NVIDIA's Rubin CPX: A Missing Link in AI Infrastructure

Data center operators are accustomed to shifting hardware strategies, but few have witnessed a project vanish—and then potentially reemerge—with such abruptness as NVIDIA’s Rubin CPX.

The Rubin CPX was designed to bridge the gap between training and inference: a single chip optimized for both. It promised lower latency, higher throughput, and better power efficiency than existing solutions. However, in late 2023, NVIDIA quietly removed it from its roadmap, replacing it with Groq LPUs for pure inference workloads.

Now, industry insiders suggest that Rubin may not be gone forever. Instead, it could return under a new name—Feynman—and a revised architecture aimed at 2028. If this happens, it would mark a significant pivot in NVIDIA’s strategy for AI infrastructure.

What Was the Rubin CPX?

The Rubin CPX was built around two core principles: efficiency and specialization. It targeted inference workloads with a unique architecture that avoided traditional GPU bottlenecks. Early benchmarks suggested it could deliver up to 20% better performance per watt than NVIDIA’s then-current H100 GPUs for certain AI tasks.

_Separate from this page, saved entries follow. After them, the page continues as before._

/-- R493: IN and OUT arm their unit with its full time. The pending operation of a unit that still waits is
transferred first; if that fails the step halts and the unit keeps its old record. Decisions D26 and D47. DEVTIME is open,
log 4; hostIn and hostLog are the model's choice, logs 5 and 6. -/
def Obligations.ArmWithForcedCompletion : Prop :=
  ∀ e ∈ startIoForms, ∀ (m : Addr) (f : Byte) (s : State) (ma : Word), effAddr m s = .ok ma →
    unitTakes e.1 f.toNat → s.devs.length = 21 →
    let u := f.toNat
    let armed : DevRec :=
      { addr := ma.val, field := f, op := e.1, total := devTime u, timer := devTime u,
        lastError := (s.dev u).lastError }
    armedUnit (e.2 m f) = some u ∧
    ((s.dev u).timer ≤ (s.dev u).total / 2 → ∃ t, exec (e.2 m f) s = .next t ∧ t.dev u = armed ∧
      (∀ v, v ≠ u → t.dev v = s.dev v) ∧ t.hostIn = s.hostIn ∧ t.hostLog = s.hostLog ∧
      regsKept [] s t ∧ t.pc = s.pc + 1 ∧ memKept s t ∧ flagsKept s t ∧ controlKept s t) ∧
    ((s.dev u).total / 2 < (s.dev u).timer →
      (∀ s₁, transfer s.pc u s = .ok s₁ → ∃ t, exec (e.2 m f) s = .next t ∧ t.dev u = armed ∧
        (∀ v, v ≠ u → t.dev v = s.dev v) ∧ t.hostIn = s₁.hostIn ∧ t.hostLog = s₁.hostLog ∧
        regsKept [] s t ∧ t.pc = s.pc + 1 ∧ memKept s₁ t ∧ flagsKept s t ∧ controlKept s t) ∧
      (∀ h, transfer s.pc u s = .error h → exec (e.2 m f) s = .next h ∧ h.pc = s.pc ∧
        h.dev u = { s.dev u with lastError := (h.dev u).lastError }))

/-- IOC (R506): a waiting transfer is forced, the unit goes idle, and the host is asked to act on M; an error of
either halts with DeviceError. Decision D30. That the host's answer is read from hostIn and the request kept in hostLog is
the model's choice, logs 5 and 6. -/
def Obligations.IocForcesThenAsksTheHost : Prop :=
  ∀ (m : Addr) (f : Byte) (s s₁ : State) (ma : Word), effAddr m s = .ok ma → implementedUnit f.toNat →
    s.devs.length = 21 →
    let u := f.toNat
    let s₂ := s₁.setDev u { s₁.dev u with timer := 0 }
    (∀ h, (s.dev u).total / 2 < (s.dev u).timer → transfer s.pc u s = .error h → exec (.ioc m f) s = .next h) ∧
    ((if (s.dev u).total / 2 < (s.dev u).timer then transfer s.pc u s = .ok s₁ else s₁ = s) →
      (hostErr s₂ (.hostControl u ma) = none → ∃ t, exec (.ioc m f) s = .next t ∧
        t.dev u = { s.dev u with timer := 0 } ∧ (∀ v, v ≠ u → t.dev v = s.dev v) ∧
        t.hostLog = s₁.hostLog ++ [.hostControl u ma] ∧ t.hostIn = s₁.hostIn.tail ∧
        regsKept [] s t ∧ t.pc = s.pc + 1 ∧ memKept s₁ t ∧ flagsKept s t ∧ controlKept s t) ∧
      (∀ text, hostErr s₂ (.hostControl u ma) = some text → ∃ h, exec (.ioc m f) s = .next h ∧
        h.run = .halted .deviceError { pc := s.pc, unit := some u, text := some text } ∧
        h.dev u = { s.dev u with timer := 0, lastError := some text } ∧ h.pc = s.pc ∧ memKept s₁ h))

Core Design: A hybrid accelerator combining tensor cores, CUDA cores, and a custom inference engine.
Memory: 96 GB HBM2e, optimized for low-latency access to AI models.
Power: Targeted at 300W TDP, lower than many competing solutions.

Why Did It Disappear?

The Rubin CPX vanished from NVIDIA’s roadmap for several reasons. First, Groq LPUs offered a more immediate solution for inference-only workloads, with their own claims of superior efficiency and lower latency. Second, NVIDIA’s focus shifted toward scaling up existing GPU architectures—like the H100 and later the B100—to handle both training and inference.

NVIDIA's Rubin CPX: A Missing Link in AI Infrastructure

There was also a strategic tradeoff: building an entirely new accelerator meant higher risk. If Rubin CPX couldn’t match the performance or efficiency of Groq LPUs, NVIDIA would lose ground in a critical market segment—AI inference. The company likely decided to hedge its bets by partnering with Groq instead.

What’s Next for Feynman?

If Rubin CPX is reborn as Feynman, it won’t be the same chip. Reports suggest NVIDIA will rethink its architecture, possibly integrating lessons learned from both the H100 and Groq LPU designs. The goal would be to create a chip that’s more than just a faster GPU—one that redefines how data centers handle AI workloads.

But there are unknowns. Will Feynman focus solely on inference, or will it try to unify training and inference again? How will its performance compare to Groq LPUs or NVIDIA’s next-generation GPUs? And most importantly, when will we see it?

What We Know: Rubin CPX was removed from the roadmap in late 2023. Groq LPUs are now NVIDIA’s primary inference solution.
What’s Uncertain: Whether Feynman will return, its exact architecture, and when it might launch.

The AI infrastructure landscape is evolving rapidly. NVIDIA’s moves—whether with Groq LPUs or a future Feynman chip—will shape how data centers operate in the coming years. For now, the focus remains on efficiency, heat management, and performance. But if history repeats itself, Rubin CPX’s story may not be over yet.